18 February 2014

Changes to Terrestrial Ecosystems, Starting with Predators (wolves in this case), Changes Physical Geography of Rivers

Changing Biodiversity, Changing Environment, Changing Rivers 

This is a fascinating short documentary on the reintroduction of wolves in Yellowstone. Before you roll your eyes about the contentious issue, watch all 4 + minutes. The film is great, not just because of the enthusiastic narration of George Monbiot, but because it talks about the unexpected connections between systems.

These seemingly separate systems around us, in nature, as we understand them, are in fact interconnected, but it is not always clear where the connections will lead to complete system shifts - changes in one system driven by changes in another dependent or interdependent system.

In this case, reintroducing wolves changes habits of their prey animals, the deer and elk, which in turn allows for vegetation to regenerate, attracting other species, and in turn buffering river banks, and essentially, changing the entire physical landscape and channel of the rivers and streams in Yellowstone.

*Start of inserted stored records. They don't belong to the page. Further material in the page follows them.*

-- ==== Sys2Proof/Laws/State.lean ====
section
/-!
SUPPORT. One lemma per observable per update of State: what each field's update leaves and sets.
-/

namespace Sys2Proof.Machine

variable (s : State)

/-! ### The register file -/

@[simp] theorem State.setReg_cfg (i v : Nat) : (s.setReg i v).cfg = s.cfg := rfl
@[simp] theorem State.setReg_pc (i v : Nat) : (s.setReg i v).pc = s.pc := rfl
@[simp] theorem State.setReg_mem (i v : Nat) : (s.setReg i v).mem = s.mem := rfl
@[simp] theorem State.setReg_runState (i v : Nat) : (s.setReg i v).runState = s.runState := rfl
@[simp] theorem State.setReg_loaded (i v : Nat) : (s.setReg i v).loaded = s.loaded := rfl
@[simp] theorem State.setReg_events (i v : Nat) : (s.setReg i v).events = s.events := rfl

/-- Read after write of a register (rules R9 and R21). -/
theorem State.setReg_reg (i v j : Nat) :
    (s.setReg i v).reg j = if s.clamp j = s.clamp i then v % 2 ^ s.cfg.profile.W else s.reg j := by
  unfold State.reg State.setReg
  simp only [Vector.getElem_set]
  show (if s.clamp i = s.clamp j then _ else _ : BitVec _).toNat = _
  split <;> rename_i h
  · simp [h]
  · rw [if_neg (Ne.symm h)]; rfl

theorem State.reg_lt (i : Nat) : s.reg i < 2 ^ s.cfg.profile.W := BitVec.isLt _

/-- An index that names a register is not changed by the clamp (rule R23). -/
theorem State.clamp_of_lt {i : Nat} (h : i < s.cfg.profile.N) : s.clamp i = i := by
  unfold State.clamp; omega

/-! ### The program counter -/

@[simp] theorem State.setPc_cfg (v : Nat) : (s.setPc v).cfg = s.cfg := rfl
@[simp] theorem State.setPc_reg (v i : Nat) : (s.setPc v).reg i = s.reg i := rfl
@[simp] theorem State.setPc_pc (v : Nat) : (s.setPc v).pc = v % 2 ^ s.cfg.profile.W :=
  BitVec.toNat_ofNat _ _
@[simp] theorem State.setPc_mem (v : Nat) : (s.setPc v).mem = s.mem := rfl
@[simp] theorem State.setPc_runState (v : Nat) : (s.setPc v).runState = s.runState := rfl
@[simp] theorem State.setPc_loaded (v : Nat) : (s.setPc v).loaded = s.loaded := rfl
@[simp] theorem State.setPc_events (v : Nat) : (s.setPc v).events = s.events := rfl

theorem State.pc_lt_width : s.pc < 2 ^ s.cfg.profile.W := BitVec.isLt _

theorem State.setPc_self : s.setPc s.pc = s := by
  cases s; simp [State.setPc, State.pc]

/-! ### Memory -/

@[simp] theorem State.setMem_cfg (m : Memory) : (s.setMem m).cfg = s.cfg := rfl
@[simp] theorem State.setMem_reg (m : Memory) (i : Nat) : (s.setMem m).reg i = s.reg i := rfl
@[simp] theorem State.setMem_pc (m : Memory) : (s.setMem m).pc = s.pc := rfl
@[simp] theorem State.setMem_mem (m : Memory) : (s.setMem m).mem = m := rfl
@[simp] theorem State.setMem_runState (m : Memory) : (s.setMem m).runState = s.runState := rfl
@[simp] theorem State.setMem_loaded (m : Memory) : (s.setMem m).loaded = s.loaded := rfl
@[simp] theorem State.setMem_events (m : Memory) : (s.setMem m).events = s.events := rfl

/-! ### The control state -/

@[simp] theorem State.setRunState_cfg (r : RunState) : (s.setRunState r).cfg = s.cfg := rfl
@[simp] theorem State.setRunState_reg (r : RunState) (i : Nat) : (s.setRunState r).reg i = s.reg i := rfl
@[simp] theorem State.setRunState_pc (r : RunState) : (s.setRunState r).pc = s.pc := rfl
@[simp] theorem State.setRunState_mem (r : RunState) : (s.setRunState r).mem = s.mem := rfl
@[simp] theorem State.setRunState_runState (r : RunState) : (s.setRunState r).runState = r := rfl
@[simp] theorem State.setRunState_loaded (r : RunState) : (s.setRunState r).loaded = s.loaded := rfl
@[simp] theorem State.setRunState_events (r : RunState) : (s.setRunState r).events = s.events := rfl

@[simp] theorem State.setLoaded_cfg : s.setLoaded.cfg = s.cfg := rfl
@[simp] theorem State.setLoaded_reg (i : Nat) : s.setLoaded.reg i = s.reg i := rfl
@[simp] theorem State.setLoaded_pc : s.setLoaded.pc = s.pc := rfl
@[simp] theorem State.setLoaded_mem : s.setLoaded.mem = s.mem := rfl
@[simp] theorem State.setLoaded_runState : s.setLoaded.runState = s.runState := rfl
@[simp] theorem State.setLoaded_loaded : s.setLoaded.loaded = true := rfl
@[simp] theorem State.setLoaded_events : s.setLoaded.events = s.events := rfl

@[simp] theorem State.emit_cfg (e : Event) : (s.emit e).cfg = s.cfg := rfl
@[simp] theorem State.emit_reg (e : Event) (i : Nat) : (s.emit e).reg i = s.reg i := rfl
@[simp] theorem State.emit_pc (e : Event) : (s.emit e).pc = s.pc := rfl
@[simp] theorem State.emit_mem (e : Event) : (s.emit e).mem = s.mem := rfl
@[simp] theorem State.emit_runState (e : Event) : (s.emit e).runState = s.runState := rfl
@[simp] theorem State.emit_loaded (e : Event) : (s.emit e).loaded = s.loaded := rfl
@[simp] theorem State.emit_events (e : Event) : (s.emit e).events = s.events ++ [e] := rfl

/-! ### Construction -/

variable (c : Config)

@[simp] theorem State.construct_cfg : (State.construct c).cfg = c := rfl
@[simp] theorem State.construct_mem : (State.construct c).mem = [] := rfl
@[simp] theorem State.construct_runState : (State.construct c).runState = .idle := rfl
@[simp] theorem State.construct_loaded : (State.construct c).loaded = false := rfl
@[simp] theorem State.construct_events : (State.construct c).events = [] := rfl
@[simp] theorem State.construct_pc : (State.construct c).pc = 0 := by simp [State.pc, State.construct]
@[simp] theorem State.construct_reg (i : Nat) : (State.construct c).reg i = 0 := by
  simp [State.reg, State.construct]

end Sys2Proof.Machine
end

This is definitely something to think about when discussing land-use changes along rivers, overall watershed management to include ecosystem management, and the delicate balance that can be so quickly disrupted by removing just one species. It would be great if someone would look critically at the loss of salmon impact on river systems physical geography over time. Probably someone already has.

And in my opinion, wolves are awesome.